(RECORDS Opens)

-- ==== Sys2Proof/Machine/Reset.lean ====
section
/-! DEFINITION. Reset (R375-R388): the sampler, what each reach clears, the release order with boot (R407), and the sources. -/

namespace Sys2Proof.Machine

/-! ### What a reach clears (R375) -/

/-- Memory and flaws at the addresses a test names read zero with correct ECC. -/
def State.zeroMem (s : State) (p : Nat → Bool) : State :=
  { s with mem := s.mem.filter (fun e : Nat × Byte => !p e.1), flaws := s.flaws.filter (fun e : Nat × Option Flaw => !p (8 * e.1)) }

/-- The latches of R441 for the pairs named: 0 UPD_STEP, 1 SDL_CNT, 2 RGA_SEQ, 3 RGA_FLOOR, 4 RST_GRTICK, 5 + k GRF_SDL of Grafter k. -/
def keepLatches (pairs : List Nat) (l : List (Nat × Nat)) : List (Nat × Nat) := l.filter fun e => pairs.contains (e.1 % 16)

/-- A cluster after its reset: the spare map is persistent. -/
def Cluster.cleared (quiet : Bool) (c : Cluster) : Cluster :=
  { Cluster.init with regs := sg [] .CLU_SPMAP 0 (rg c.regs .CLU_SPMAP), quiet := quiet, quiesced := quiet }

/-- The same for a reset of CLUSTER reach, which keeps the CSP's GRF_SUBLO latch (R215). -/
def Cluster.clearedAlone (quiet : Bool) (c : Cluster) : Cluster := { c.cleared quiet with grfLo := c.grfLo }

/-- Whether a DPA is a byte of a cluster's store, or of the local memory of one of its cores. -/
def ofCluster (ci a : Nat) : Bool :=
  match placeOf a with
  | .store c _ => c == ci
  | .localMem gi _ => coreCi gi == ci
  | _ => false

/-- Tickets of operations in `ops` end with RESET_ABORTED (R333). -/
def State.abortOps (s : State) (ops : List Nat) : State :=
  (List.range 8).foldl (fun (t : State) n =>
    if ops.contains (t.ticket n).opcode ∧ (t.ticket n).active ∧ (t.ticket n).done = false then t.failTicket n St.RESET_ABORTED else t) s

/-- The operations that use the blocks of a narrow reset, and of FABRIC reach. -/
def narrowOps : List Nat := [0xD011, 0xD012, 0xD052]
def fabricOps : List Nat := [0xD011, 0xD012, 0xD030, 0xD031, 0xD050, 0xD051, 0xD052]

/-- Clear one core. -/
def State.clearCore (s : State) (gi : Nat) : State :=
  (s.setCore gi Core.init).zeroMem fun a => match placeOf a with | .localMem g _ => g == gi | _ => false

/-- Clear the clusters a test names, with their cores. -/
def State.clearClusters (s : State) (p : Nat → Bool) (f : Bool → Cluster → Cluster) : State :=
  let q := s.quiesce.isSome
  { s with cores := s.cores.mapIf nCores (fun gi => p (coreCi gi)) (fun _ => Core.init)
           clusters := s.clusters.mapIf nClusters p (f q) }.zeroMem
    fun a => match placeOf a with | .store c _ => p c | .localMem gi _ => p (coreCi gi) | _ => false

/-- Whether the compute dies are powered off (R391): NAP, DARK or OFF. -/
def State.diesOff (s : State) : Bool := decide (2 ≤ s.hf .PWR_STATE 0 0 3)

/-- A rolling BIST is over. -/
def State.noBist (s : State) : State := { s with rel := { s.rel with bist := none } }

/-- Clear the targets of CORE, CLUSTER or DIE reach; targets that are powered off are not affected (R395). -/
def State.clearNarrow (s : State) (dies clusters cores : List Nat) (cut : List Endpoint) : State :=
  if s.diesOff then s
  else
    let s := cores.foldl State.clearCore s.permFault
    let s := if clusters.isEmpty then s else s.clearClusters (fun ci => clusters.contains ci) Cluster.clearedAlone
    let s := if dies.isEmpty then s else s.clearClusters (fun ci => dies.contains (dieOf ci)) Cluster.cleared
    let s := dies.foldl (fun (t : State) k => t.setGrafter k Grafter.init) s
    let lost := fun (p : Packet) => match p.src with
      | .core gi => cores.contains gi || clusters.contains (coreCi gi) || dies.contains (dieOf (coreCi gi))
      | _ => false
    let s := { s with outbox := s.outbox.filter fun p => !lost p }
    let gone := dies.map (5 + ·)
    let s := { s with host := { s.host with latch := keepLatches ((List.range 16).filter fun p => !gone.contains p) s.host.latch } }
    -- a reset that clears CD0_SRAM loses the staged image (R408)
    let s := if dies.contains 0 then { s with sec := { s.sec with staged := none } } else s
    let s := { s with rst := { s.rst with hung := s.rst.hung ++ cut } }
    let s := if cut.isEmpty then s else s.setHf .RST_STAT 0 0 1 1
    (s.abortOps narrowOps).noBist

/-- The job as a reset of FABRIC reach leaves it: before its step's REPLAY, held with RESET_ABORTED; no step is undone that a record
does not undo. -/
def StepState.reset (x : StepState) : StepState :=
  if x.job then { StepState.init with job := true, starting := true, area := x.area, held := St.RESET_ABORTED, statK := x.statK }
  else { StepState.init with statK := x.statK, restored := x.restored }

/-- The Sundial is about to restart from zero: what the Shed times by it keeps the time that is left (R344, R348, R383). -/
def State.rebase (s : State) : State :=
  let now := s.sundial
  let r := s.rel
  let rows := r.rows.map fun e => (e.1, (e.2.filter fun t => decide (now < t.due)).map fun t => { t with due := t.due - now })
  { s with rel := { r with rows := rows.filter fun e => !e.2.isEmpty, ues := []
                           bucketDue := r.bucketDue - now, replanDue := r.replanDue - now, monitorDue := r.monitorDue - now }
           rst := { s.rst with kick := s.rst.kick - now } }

(RECORDS Closes)

PROBLEM TO WORK ON: In how many lines of the data does the string "none" occur? Answer with the number and nothing else.

SOLUTION TO THIS EXERCISE: 2